Wikis – The new generation.

Wednesday, August 16th, 2006

Scoble is investigating collaborative tools – primarily chat and wiki tools. Seaside and Squeak are powering some really cool new capabilities. Like LogoWiki, a wiki that allows people to embed executable Logo programs. Useful for making educational sites about geometry and introductory programming. LogoWiki is built upon Pier, a wiki so rich in features that it approaches the level of a content management system. Given that the wiki was invented by a Smalltalker, this seems like a return to wiki’s roots.

BadPage.info has a new purpose?

Wednesday, May 17th, 2006

Scoble claims that the MS Word team finally generates clean html. I’ll believe it when it passes checks at http://badpage.info with no warnings or errors.

It will be nice for people to actually care about web standards.  The web 2.0 people have to because bad dom’s leads to broken javascript.  But so many large websites are still awful.

One more day

Wednesday, April 5th, 2006

and I’ll have my job automated to the point where I can do it in 15 minutes a week. Thanks to Squeak, Seaside, a bunch of code I have laying around, and good old fashioned focused laziness, I expect I’ll have my current function fully performed by a little web app and 15 minutes of manual updating.

You can’t touch this kind of thing in Java.

Why I hate Microsoft Software – part I

Monday, April 3rd, 2006

At work we have a bunch of web pages that display information in tabular format. I have a project that needs to track a bunch of changes to the data in the database displayed in web pages in tabular format. I manage projects in Excel because MS Project is impossibly complex for the average person and Project X isn’t ready yet.

(When it ships, Project X will rock – it uses ObjectiveCLIPS which means it will be easy to hack its behavior and, more importantly, will act logically in the first place. But I digress)
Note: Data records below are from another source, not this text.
-- ==== Sys2Proof/Machine/EMode.lean ====
section
/-! DEFINITION. EPASS: operands, results and the seventeen E-mode operations (R70 to R73, R356). -/

namespace Sys2Proof.Machine

/-! ### Operands -/

/-- One E-mode tile: for each flight its operands, W-form and FP32, which of them are the ZT2 code 0b10, and where tile
elements lie in ATENSOR (bays only). -/
structure ETile where
  a    : List (List W)
  y    : List (List Nat)
  bad  : List (List Bool)
  at_  : Option (Nat × Nat)
deriving DecidableEq, Repr

/-- An element of a vector: W-form and FP32 values, and whether it is the ZT2 code 0b10. -/
structure EEl where
  w   : W
  y   : Nat
  bad : Bool
deriving DecidableEq, Repr

/-- A span of 64 outputs by 64 reduction positions in a bay. -/
structure ESpan where
  v    : BayView
  tile : Nat
  off  : Nat
  row  : Nat
  col  : Nat
deriving DecidableEq, Repr

/-- Spans of a bay in the order of its chunk positions, each chunk in ascending reduction position. -/
def baySpans (v : BayView) : List ESpan :=
  v.bay.chunks.zipIdx.flatMap fun (c, i) => (List.range c.ktiles).flatMap fun k =>
    (List.range (v.bay.width / 64)).map fun m =>
      ⟨v, i * c.ktiles + k, 64 * m, 64 * c.og, (c.ck * c.ktiles + k) * v.bay.width + 64 * m⟩

/-- The bays of a gallery that hold a tensor and that the job reads, in ascending index. -/
def Hall.tensorBays (H : Hall) (job t g : Nat) : List (Nat × Bay) :=
  (H.gal g).bays.filter fun e => e.2.tensor == t && H.hasBay job e.1

/-- Refresh every bay of the tensor in the galleries that take part (R77). -/
def State.freshTensor (s : State) (x : OpCtx) (u : Use) (gs : List Nat) : Except Nat State :=
  foldE (fun s g => foldE (fun s (e : Nat × Bay) =>
    if e.2.isStale u then s.loadBay x g e.1 u.d.tensor e.2.chunks else .ok s)
    s ((s.hall x.hall).tensorBays x.job u.d.tensor g)) s gs

/-- The spans of a tensor's bays in a list of galleries. DESIGN CHOICE: ZI8 and ZI4 bays count whatever KTILES they were placed with,
since Table 03-1 gives no one number of tiles to a chunk where no activation format stands beside them (log 125). -/
def State.espans (s : State) (x : OpCtx) (u : Use) (gs : List Nat) : List ESpan :=
  gs.flatMap fun g => ((s.hall x.hall).tensorBays x.job u.d.tensor g).flatMap fun (e : Nat × Bay) =>
    baySpans ⟨u.d.w, Affine.ofNat u.aff, e.2, (((s.hall x.hall).gal g).escape.filter (·.1 == e.1)).map (·.2)⟩

/-- Operand A of every tile, with the state whose bays are fresh. -/
def State.eOperandA (s : State) (x : OpCtx) (o : EOp) : Except Nat (State × List ETile) :=
  if o.asrc = 1 then
    match s.rowsAt x o.arow (64 * o.tiles) (slotCount o.slots) (some o.slots) none with
    | .error e => .error e
    | .ok rows => .ok (s, (List.range o.tiles).map fun i =>
        let g := (rows.drop (64 * i)).take 64
        ⟨g.map fun r => r.map fun v => fp32ToW v.toNat, g.map fun r => r.map BitVec.toNat, [], none⟩)
  else
    let gs := (s.hall x.hall).galsOf o.gals
    match (s.att x.page x.slot).use? x.hall o.atensor with
    | none => .error 0x030D
    | some u => match s.freshTensor x u gs with
      | .error e => .error e
      | .ok s =>
        let sp := s.espans x u gs
        if sp.length < o.tiles then .error 0x030B
        else .ok (s, (sp.take o.tiles).map fun p =>
          ⟨(List.range 64).map fun j => (List.range 64).map fun t => p.v.el p.tile j (p.off + t), [],
            (List.range 64).map fun j => (List.range 64).map fun t => invalidCode p.v.bay.fmt (p.v.fine p.tile j (p.off + t)) (p.v.code p.tile j (p.off + t)),
            some (p.row, p.col)⟩)

/-- The 64 values of each tile's vector, with the state that has counted what was read. -/
def State.eVectors (s : State) (x : OpCtx) (o : EOp) : Except Nat (State × List (List EEl)) :=
  if 2 ≤ o.bsrc then .ok (s, [])
  else if o.btensor = 0xFFFF then
    match s.rowsAt x o.brow o.tiles (slotCount o.slots) (some o.slots) none with
    | .error e => .error e
    | .ok rows => .ok (s, rows.map fun r => r.map fun v => ⟨fp32ToW v.toNat, v.toNat, false⟩)
  else
    let packed := Plan.isPacked (some x.plan) o.btensor
    match s.readTensor x.page x.slot x.hall o.btensor packed
        (List.range (ceilDiv (64 * o.tiles) (max 1 (x.plan.colsOf o.btensor)))) with
    | .error e => .error e
    | .ok (u, f) => match mapE (fun r => match f.rowVals? packed r, f.rowCodes packed r with
        | some l, some c => .ok (l.zip c)
        | _, _ => .error 0x0310) (List.range u.d.rows) with
      | .error e => .error e
      | .ok rows =>
        let flat := rows.flatten
        .ok (s.countRead x.page x.slot u ((flat.take (64 * o.tiles)).zipIdx.map fun (e, i) => (i, e.2)),
          (List.range o.tiles).map fun i => (List.range 64).map fun t =>
            -- elements beyond the tensor have no value in the manual
            let v := (flat[64 * i + t]?).getD (.f32 (Config.openWord 0x101 [BitVec.ofNat 32 (64 * i + t)]).toNat, 0)
            ⟨v.1.toW, v.1.toF32, invalidCode u.d.w.fmt (f.fineAt ((64 * i + t) / u.d.cols) ((64 * i + t) % u.d.cols)) v.2⟩)

/-! ### Results -/

/-- One result: its tile, flight and tread. -/
structure EOut where
  tile : Nat
  j    : Nat
  t    : Nat
  v    : EVal
  fl   : Flags
deriving DecidableEq, Repr

/-- Results of one tile. A ZT2 code 0b10 that enters a product of MUL raises its flag (R48). -/
def eTile (p : Plan) (o : EOp) (i : Nat) (a : ETile) (vec : List EEl) : List EOut :=
  let tab := p.funcs.getD (fld o.const 0 6) ⟨false, 0, 0, 0, 0, [], []⟩
  let zero : EEl := ⟨W.zero, 0, false⟩
  (List.range 64).flatMap fun j => (List.range 64).map fun t =>
    let b : EEl := if o.bsrc = 0 then vec.getD t zero else if o.bsrc = 1 then vec.getD j zero
      else if o.bsrc = 2 then ⟨W.ofBits o.const, 0, false⟩ else zero
    let r := eOp o.mode o.const tab ((a.a.getD j []).getD t W.zero) b.w ((a.y.getD j []).getD t 0) b.y
    let bad := o.mode = eMUL ∧ ((a.bad.getD j []).getD t false || b.bad)
    ⟨i, j, t, r.1, if bad then { r.2 with tern := true } else r.2⟩

/-- Results to rows: each row group takes one partial (R94). -/
def State.eToRows (s : State) (x : OpCtx) (o : EOp) (out : List EOut) : Except Nat State :=
  foldE (fun s n => s.putSingle x (o.drow + n * slotCount o.slots) 5 o.sfmt o.slots
    (((out.drop (64 * n)).take 64).map fun e => BitVec.ofNat 32 e.v.toF32)) s (List.range (64 * o.tiles))

/-- A result as its tensor's encoding takes it: before a ZI encoding the rounding to FP32 is to odd (R40, R71). -/
def EVal.toVal (zi : Bool) : EVal → Val
  | .w v => .w v
  | .f b o => .f32 (if zi then o else b)

/-- Position in DTENSOR of a result, when it lies in it. -/
def ePos (d : TDesc) (tiles : List ETile) (e : EOut) : Option (Nat × Nat) :=
  let p : Nat × Nat := match (tiles[e.tile]?).bind ETile.at_ with
    | some (r, c) => (r + e.j, c + e.t)
    | none =>
      let n := 64 * e.tile + e.j
      let g := rowGroups d.cols
      (n / g, n % g * 64 + e.t)
  if p.1 < d.rows ∧ p.2 < d.cols then some p else none

/-- Write elements of one row; each block that they meet is encoded whole. -/
def State.putElems (s : State) (x : OpCtx) (u : Use) (r : Nat) (els : List (Nat × EOut)) : State :=
  match (s.att x.page x.slot).staged? u with
  | none => s
  | some st =>
    let b := st.d.w.blk
    let here := fun c => els.find? (·.1 == c)
    let w : WriteCtx := ⟨fun _ c => (here c).map fun e => ⟨x.off, x.pass, e.2.tile, 0, e.2.j, e.2.t⟩, fun _ c => (here c).isSome⟩
    let blocks := (List.range st.d.blocks).filter fun k => els.any fun e => e.1 / b == k
    (runsOf blocks).foldl (fun s run =>
      let c0 := run.1 * b
      let n := min (run.2 * b) (st.d.cols - c0)
      s.putRows x.page x.slot u w r c0 [(List.range n).map fun k => match here (c0 + k) with
        | some e => e.2.v.toVal st.d.w.zi
        | none => s.stagedVal st r (c0 + k)]) s

/-- Results to a tensor. Its saturations stand in the tiles of the results. DESIGN CHOICE: R185 names an EPASS neither as a managed
write nor among the other writers; it stages as an encoded write does, under R186 and R188 in a managed tensor and at the committed
face's coarse scale in any other (log 130). -/
def State.eToTensor (s : State) (x : OpCtx) (o : EOp) (tiles : List ETile) (out : List EOut) : Except Nat State :=
  match (s.att x.page x.slot).use? x.hall o.dtensor with
  | none => .error 0x030D
  | some u =>
    let s := s.openFace x.page x.slot u .encoded
    let places := out.filterMap fun e => (ePos u.d tiles e).map fun p => (p, e)
    let rows := (places.map fun p => p.1.1).eraseDups
    .ok (rows.foldl (fun s r => s.putElems x u r ((places.filter fun p => p.1.1 == r).map fun p => (p.1.2, p.2))) s)

/-! ### The operation -/

/-- Rows that the operation has read. -/
def EOp.reads (o : EOp) : List Nat :=
  let S := slotCount o.slots
  (if o.asrc = 1 then (List.range (64 * o.tiles * S)).map (o.arow + ·) else [])
    ++ (if o.bsrc ≤ 1 ∧ o.btensor = 0xFFFF then (List.range (o.tiles * S)).map (o.brow + ·) else [])

/-- A tile's own events carry K-chunk index 0 (log 17). DESIGN CHOICE: tile i of the operation is token-row tile i of output
group 0, with the flight as its row and the tread as its column (log 87). -/
def State.epass (s : State) (x : OpCtx) (o : EOp) : Except Nat State :=
  match s.eOperandA x o with
  | .error e => .error e
  | .ok (s, tiles) => match s.eVectors x o with
    | .error e => .error e
    | .ok (s, vecs) =>
      let out := tiles.zipIdx.flatMap fun (a, i) => eTile x.plan o i a (vecs.getD i [])
      let ev := out.filterMap fun e => if e.fl.any then some ((e.tile, 0), (((0, e.j, e.t) : Pos), e.fl)) else none
      let s := s.modAtt x.page x.slot (·.addTiles (tilesOf x.hall x.pass x.off ev ((List.range o.tiles).map fun i => (i, 0))))
      match (if o.dest then s.eToTensor x o tiles out else s.eToRows x o out) with
      | .error e => .error e
      | .ok s => .ok (if o.release then s.releaseRows x.page x.slot x.hall o.reads else s)

def Op.isE (mode : Nat) : Op → Bool
  | .epass o => o.mode == mode
  | _ => false

/-- The row of an E-mode operation. -/
def eRow (mode : Nat) (a : Site) (u : Upset) (s : State) : Out :=
  runOp a (fun _ => Op.isE mode) (fun x s => match x.op with
    | .epass o => withParity x s (fun t => s.loadedGals t x.hall (if o.asrc = 0 then (s.hall x.hall).galsOf o.gals else [])) u
        (s.epass x o)
    | _ => .wait s) s

def execEMul (a : Site) (u : Upset) (s : State) : Out := eRow eMUL a u s
def execEDiv (a : Site) (u : Upset) (s : State) : Out := eRow eDIV a u s
def execRecip (a : Site) (u : Upset) (s : State) : Out := eRow eRECIP a u s
def execESqrt (a : Site) (u : Upset) (s : State) : Out := eRow eSQRT a u s
def execRsqrt (a : Site) (u : Upset) (s : State) : Out := eRow eRSQRT a u s
def execPow (a : Site) (u : Upset) (s : State) : Out := eRow ePOW a u s
def execScale (a : Site) (u : Upset) (s : State) : Out := eRow eSCALE a u s
def execExp (a : Site) (u : Upset) (s : State) : Out := eRow eEXP a u s
def execLog2 (a : Site) (u : Upset) (s : State) : Out := eRow eLOG2 a u s
def execLn (a : Site) (u : Upset) (s : State) : Out := eRow eLN a u s
def execAbs (a : Site) (u : Upset) (s : State) : Out := eRow eABS a u s
def execNeg (a : Site) (u : Upset) (s : State) : Out := eRow eNEG a u s
def execEMax (a : Site) (u : Upset) (s : State) : Out := eRow eMAX a u s
def execEMin (a : Site) (u : Upset) (s : State) : Out := eRow eMIN a u s
def execCmpgt (a : Site) (u : Upset) (s : State) : Out := eRow eCMPGT a u s
def execCmpeq (a : Site) (u : Upset) (s : State) : Out := eRow eCMPEQ a u s
def execFunc (a : Site) (u : Upset) (s : State) : Out := eRow eFUNC a u s

end Sys2Proof.Machine
end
Anyhow, I need to update my spreadsheet copy of this tabular data from the web page every week to make status reports. It seems to me that the sensible thing would be for html tables I select and copy to be put onto the clipboard in some format that Excel understands means TABLE. That would be the sensible thing. Which is likely why it doesn’t happen. Pasting a copied HTML table into Excel results in all the text being concatenated into a single field as one long string. What idiot thought that was the right thing to do? So much for application integration. They own the entire thing and they can’t make it work sensibly.
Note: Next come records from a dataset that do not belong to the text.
/-- With FORCE the named children are ABSENT from the start, and their frames are answered LATE. -/
def State.markForced (s : State) (c : CollCtx) : State :=
  match c.forced with
  | none => s
  | some l => l.foldl (fun s e =>
      if c.shards.contains e.1 && (match c.tree.leafOf? e.1 (s.rankOf c) with
          | some leaf => (c.tree.awaits leaf).contains e.2
          | none => false) then
        s.modHJob c.k.hall c.k.job fun j => j.markAbsent (s.upId c e.1 e.2)
      else s) s

/-- A child of the collective stands as ABSENT in the ledger, or a root value lacks leaves. -/
def State.lostLeaves (s : State) (c : CollCtx) (roots : List NodeVal) : Bool :=
  roots.any (fun v => v.absent != 0) || ((s.hall c.k.hall).job c.k.job).rx.any fun e =>
    e.id.kind == kUP && e.id.key == c.tree.num && e.id.round == c.round && e.st == .absent

/-- The collective record of a finished collective, with what the owned shards lost, and the ABSENT flag. -/
def State.collDone (s : State) (c : CollCtx) (opcode : Nat) (roots : List NodeVal) : State :=
  let mine := roots.filter fun v => c.tree.owner v.shard == s.rankOf c
  let r := s.collOf c.k opcode c.tree.num c.round [kUP, kDOWN] [kUP, kDOWN]
  let s := s.modCmd c.k.page c.k.slot fun x => { x with absentF := x.absentF || s.lostLeaves c roots }
  s.addColl c.k { r with absent := (mine.map NodeVal.absent).sum, carried := (mine.map NodeVal.carried).sum,
                         absList := mine.flatMap fun v => v.list.map fun w => (v.shard, w) }

/-- The owner's step accumulators (R231). -/
def State.countAbsent (s : State) (c : CollCtx) (roots : List NodeVal) : State :=
  let mine := roots.filter fun v => c.tree.owner v.shard == s.rankOf c
  s.modAtt c.k.page c.k.slot fun a =>
    { a with absents := a.absents ++ mine.map fun v => (c.k.hall, v.absent, v.carried) }

/-! ### REDUCE -/

/-- Entries of an ABSLIST (R233); malformed when its bytes are no whole entries or name no right child of the tree. -/
def State.absList (s : State) (x : OpCtx) (o : ReduceOp) (t : TreeRec) : Except Nat (Option (List (Nat × Nat))) :=
  if !o.force then .ok none
  else match s.readTensor x.page x.slot x.hall o.abslist false (List.range (x.plan.rowsOf o.abslist)) with
    | .error e => .error (if isPoison e then e else 0x0806)
    | .ok (u, f) =>
      let b := (List.range u.d.rows).flatMap fun r => memReads f.m (u.d.base f.k + r * u.d.pitch) u.d.rowBytes
      let es := (List.range (b.length / 8)).map fun i => (u32 b (8 * i), u32 b (8 * i + 4))
      if u.d.rowBytes % 8 ≠ 0 ∨ es.any (fun e => decide (t.shards ≤ e.1) || (t.parentOf? e.2).isNone) then .error 0x0806
      else .ok (some es)

def NodeVal.leaf (h tree shard : Nat) (data : List Word) (pkt : Option NormPkt) : NodeVal :=
  ⟨h, tree, shard, data, [], if pkt.isSome then 0 else 64, data.length / 64, pkt, 1, 0, 0, [], if pkt.isSome then 0 else 8, 0, 0⟩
Instead, I had to rely on Squeak and the HTML parser I built to do http://www.badpage.info’s validator to extract the data into a tabular format (I used an array of dictionaries) that I could then use to output a csv file (comma separated values) that Excel will recognize.
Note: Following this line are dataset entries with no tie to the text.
-- ==== Sys2Proof/Machine/Taint.lean ====
section
/-! DEFINITION. What a BAR2 write to bytes of a command in flight leaves unspecified (R164; log 93). -/

namespace Sys2Proof.Machine

/-! ### What was met -/

/-- A write met a byte of a run in a hall. -/
def Attempt.hit (a : Attempt) (h : Nat) (x : Span) : Bool := a.hits.any fun e => e.1 == h && x.meets e.2

/-- Parts of a face: codes by row and column, fine codes by row and block, the side list. -/
structure Cells where
  codes : Nat → Nat → Bool
  fines : Nat → Nat → Bool
  side  : Bool

def Cells.none : Cells := ⟨fun _ _ => false, fun _ _ => false, false⟩

def Cells.or (x y : Cells) : Cells := ⟨fun r c => x.codes r c || y.codes r c, fun r j => x.fines r j || y.fines r j, x.side || y.side⟩

/-- Columns of a block. -/
def TDesc.blockElems (d : TDesc) (j : Nat) : List Nat :=
  (List.range d.w.blk).map (d.w.blk * j + ·) |>.filter fun c => decide (c < d.cols)

/-- Some part of a face is met. -/
def Cells.some (x : Cells) (d : TDesc) : Bool :=
  x.side || (List.range d.rows).any fun r => (List.range d.cols).any (x.codes r) || (List.range d.blocks).any (x.fines r)

/-- The value of an element hangs on its code, its block's fine code and the side list. -/
def Cells.val (x : Cells) (d : TDesc) (r c : Nat) : Bool := x.codes r c || x.fines r (c / d.w.blk) || x.side

/-- Bytes of an element's code; of a packed row, every code hangs on the whole row. -/
def TDesc.codeSpan (d : TDesc) (packed : Bool) (k r c : Nat) : Span :=
  let b := fmtBits d.w.fmt
  if packed then (d.base k + r * d.pitch, d.pitch)
  else (d.base k + r * d.pitch + c * b / 8, ceilDiv ((c + 1) * b) 8 - c * b / 8)

/-- The parts of face k of a descriptor that writes met. -/
def Attempt.metFace (a : Attempt) (d : TDesc) (packed : Bool) (h k : Nat) : Cells :=
  { codes := fun r c => a.hit h (d.codeSpan packed k r c)
    fines := fun r j => d.w.plane && a.hit h (d.planeBase k + r * d.blocks + j, 1)
    side := d.w.side && a.hit h (d.sideBase k, TDesc.sideLen) }

/-- What of a staged face hangs on bytes met in either face: the bytes themselves, and blocks that the command did not write whole
and that take over some of the committed face (R159). -/
def Attempt.filled (a : Attempt) (st : Staged) : Cells :=
  let d := st.d
  let old := a.metFace d st.packed st.hall (1 - st.face)
  let new := a.metFace d st.packed st.hall st.face
  let takes := fun (r j : Nat) => (old.fines r j || (d.blockElems j).any (old.codes r) || old.side)
    && !(d.blockElems j).all fun c => runsHave st.wrote (r * d.cols + c)
  { codes := fun r c => new.codes r c || takes r (c / d.w.blk)
    fines := fun r j => new.fines r j || takes r j
    side := d.w.side && (old.side || new.side) }

/-- A span of a hall meets the bytes in HBM that a LOAD reads. -/
def State.sourceMet (s : State) (q : Page) (c : Cmd) (h : Nat) (x : Span) : Bool :=
  c.opcode == opLOAD && match (descExtents opLOAD c.desc c.tds).head? with
    | some e => bit e.2.1 0 && s.phys q (hbmHall (e.2.1 - 1)) == h && x.meets (hbmOff (e.2.1 - 1), e.2.2)
    | none => false

/-- The parts of the committed face of a tensor that an operation reads in a hall, as far as writes met them. -/
def Attempt.metRead (a : Attempt) (p : Plan) (h t : Nat) : Option (TDesc × Cells) :=
  (a.uses.find? fun u => u.reads && !u.d.host && u.hall == h && u.d.tensor == t).map fun u =>
    (u.d, a.metFace u.d (p.packed t) h u.face)

/-- An element of a tensor may have another value. -/
def Attempt.valMet (a : Attempt) (p : Plan) (h t r c : Nat) : Bool :=
  match a.metRead p h t with
  | some m => m.2.val m.1 r c
  | none => false

/-- A write met some value of a rectangle of a tensor. -/
def Attempt.boxMet (a : Attempt) (p : Plan) (h : Nat) (b : TBox) : Bool :=
  match a.metRead p h b.t with
  | some m => (List.range m.1.rows).any fun r => decide (b.rows.1 ≤ r) && decide (r < b.rows.top)
      && (List.range m.1.cols).any fun c => decide (b.cols.1 ≤ c) && decide (c < b.cols.top) && m.2.val m.1 r c
  | none => false

/-! ### Where it flows in a RUN -/

/-- The operations of a RUN with their places: physical hall, offset, record. -/
abbrev PlacedOp := Nat × Nat × Op

def State.placedOps (s : State) (q : Page) (c : Cmd) : List PlacedOp :=
  match s.plan? q with
  | none => []
  | some p => (List.range p.phalls).flatMap fun lh =>
      (p.passOps lh c.desc.pass).zipIdx.map fun (o, k) => (s.phys q lh, k, o)

/-- Units of work of an operation, each of which gives its own part of the results: token rows, flights, rows, hold rows. -/
def Op.units (p : Plan) : Op → Nat
  | .matpass o => 64 * o.tiles
  | .epass o => 64 * o.tiles
  | .newel o => o.rows
  | .riser o => if o.apply then o.elCount / max 1 (p.colsOf o.ptensor) else 1
  | .save o => o.rowCount
  | .store o => o.rowCount
  | .hbmcopy o => o.nrows
  | .send o => o.count
  | .recv o => max 1 o.count
  | .reduce o => if o.mode = 3 then 1 else o.shCount * o.srows
  | _ => 0

/-- Rectangles of committed faces that unit n of an operation reads in HBM. What a pass reads of bays is what their loads brought: a bay
that was loaded before a write keeps the old content, and a load after it takes free bytes. -/
def Op.unitReads (p : Plan) (n : Nat) : Op → List TBox
  | .matpass o =>
    if o.xsrc = 0xFFFF then [] else let k := o.klen p; [⟨o.xsrc, (n, 1), (o.ckFirst * k, o.ckCount * k)⟩]
  | .epass o =>
    if 2 ≤ o.bsrc ∨ o.btensor = 0xFFFF then []
    else (segments (p.colsOf o.btensor) (if o.bsrc = 1 then n else n / 64 * 64) (if o.bsrc = 1 then 1 else 64)).map fun g =>
      ⟨o.btensor, (g.1, 1), (g.2.1, g.2.2)⟩
  | .riser o =>
    ((Op.riser o).reads p).map fun t => if t = o.scalars then ⟨t, (0, 2 ^ 32), (0, 2 ^ 32)⟩
      else ⟨t, (o.elFirst / max 1 (p.colsOf o.ptensor) + n, 1), (0, 2 ^ 32)⟩
  | .save o => ((Op.save o).reads p).map fun t => ⟨t, (o.rowFirst + n, 1), (0, 2 ^ 32)⟩
  | .hbmcopy o => [⟨o.src, (o.srow + n, 1), (o.scol, o.ncols)⟩]
  | .send o => ((Op.send o).reads p).map fun t => ⟨t, (o.first + n, 1), (0, 2 ^ 32)⟩
  | .reduce o => ((Op.reduce o).reads p).map fun t => ⟨t, (0, 2 ^ 32), (0, 2 ^ 32)⟩
  | _ => []

/-- Logical rows that unit n of an operation reads; `S` gives the slot count of the groups at a row. -/
def Op.unitRows (p : Plan) (S : Nat → Nat) (n : Nat) : Op → List Span
  | .matpass o =>
    if o.xsrc = 0xFFFF then
      let g := rowGroups (o.reduction p)
      let r := o.xgroups p
      [(o.xrow + (n * g + r.1) * S o.xrow, r.2 * S o.xrow)]
    else []
  | .epass o =>
    let k := slotCount o.slots
    (if o.asrc = 1 then [(o.arow + n * k, k)] else [])
      ++ (if o.bsrc ≤ 1 ∧ o.btensor = 0xFFFF then [(o.brow + n / 64 * k, k)] else [])
  | .newel o =>
    if o.mode = nVERIFY then (Op.newel o).rowReads p S
    else (o.srcA + n * S o.srcA, S o.srcA) :: (if o.srcB = 0xFFFF then [] else [(o.srcB + n * S o.srcB, S o.srcB)])
  | .save o => if o.mode = 0 then let k := rowGroups (p.colsOf o.target) * S o.urow; [(o.urow + n * k, k)] else []
  | .store o => let k := rowGroups o.ncols * slotCount o.slots; [(o.urow + n * k, k)]
  | .send o => if o.tensorRows then [] else [(o.urow + n * S o.urow, S o.urow)]
  | .reduce o => if o.mode = 3 then [] else [(o.urow + n * S o.urow, S o.urow)]
  | _ => []

/-- Logical rows that take the results of unit n, in a hall of the given rank. -/
def Op.unitTargets (p : Plan) (rank n : Nat) : Op → List Span
  | .matpass o => let k := o.groups p * slotCount o.slots; [(o.ubase + n * k, k)]
  | .epass o => if o.dest then [] else [(o.drow + n * slotCount o.slots, slotCount o.slots)]
  | .newel o => if o.mode = nVERIFY then [(o.drow, o.rows)] else [(o.drow + n, 1)]
  | .recv o => if o.mode = 0 then [(o.urow + n, 1)] else []
  | .reduce o => if (o.rows p rank).any fun r => r.overlaps (o.drow + n, 1) then [(o.drow + n, 1)] else []
  | _ => []

/-- Rectangles of tensors that take the results of unit n of an operation of logical hall i. -/
def Op.unitBoxes (p : Plan) (i n : Nat) : Op → List TBox
  | .epass o =>
    if !o.dest then []
    else if o.asrc = 1 then
      let g := max 1 (rowGroups (p.colsOf o.dtensor))
      [p.box o.dtensor (n / g, 1) (64 * (n % g), 64)]
    else o.boxes p i
  | .riser o =>
    ((Op.riser o).writes p).map fun t => p.rowBox t (o.elFirst / max 1 (p.colsOf o.ptensor) + n) 1
  | .save o => if o.mode = 2 then [p.box o.target (0, 2 ^ 32) (o.rowFirst + n, 1)] else [p.rowBox o.target (o.rowFirst + n) 1]
  | .store o => [p.box o.tensor (o.rowFirst + n, 1) (o.colFirst, o.ncols)]
  | .hbmcopy o => [p.box o.dst (o.drow + n, 1) (o.dcol, o.ncols)]
  | .recv o => if o.mode = 3 then (Op.recv o).boxes p i else ((Op.recv o).writes p).map fun t => p.rowBox t (o.first + n) 1
  | _ => []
Which resulted in me writing an entire app in Seaside and pitching Excel altogether. I mean, if I’ve got to write code anyhow, hey.

I do think this is one of those tasks that DabbleDB was made for. Pity its not out yet.

Intel native Squeak VM for Mac OS X

Sunday, April 2nd, 2006

I’ve finally figured out how to build an intel version of the Squeak VM for Unix. Thanks to some generous help fromJohn M McIntosh I’ve managed to get the Unix VM running faster than usual. I stick to the Unix VM to avoid any compatibility surprises as I develop on my Mac, but deploy to a Linux box in a hosting facility. The Unix VM has some advantages for interfacing with command line tools as well. If you’d like a copy, go ahead and grab it.

On the other hand, if all you are doing is playing on the Mac, then the Carbon based VM that John maintains is about 20% faster. It is also a universal binary. The Unix build I provide is Intel only.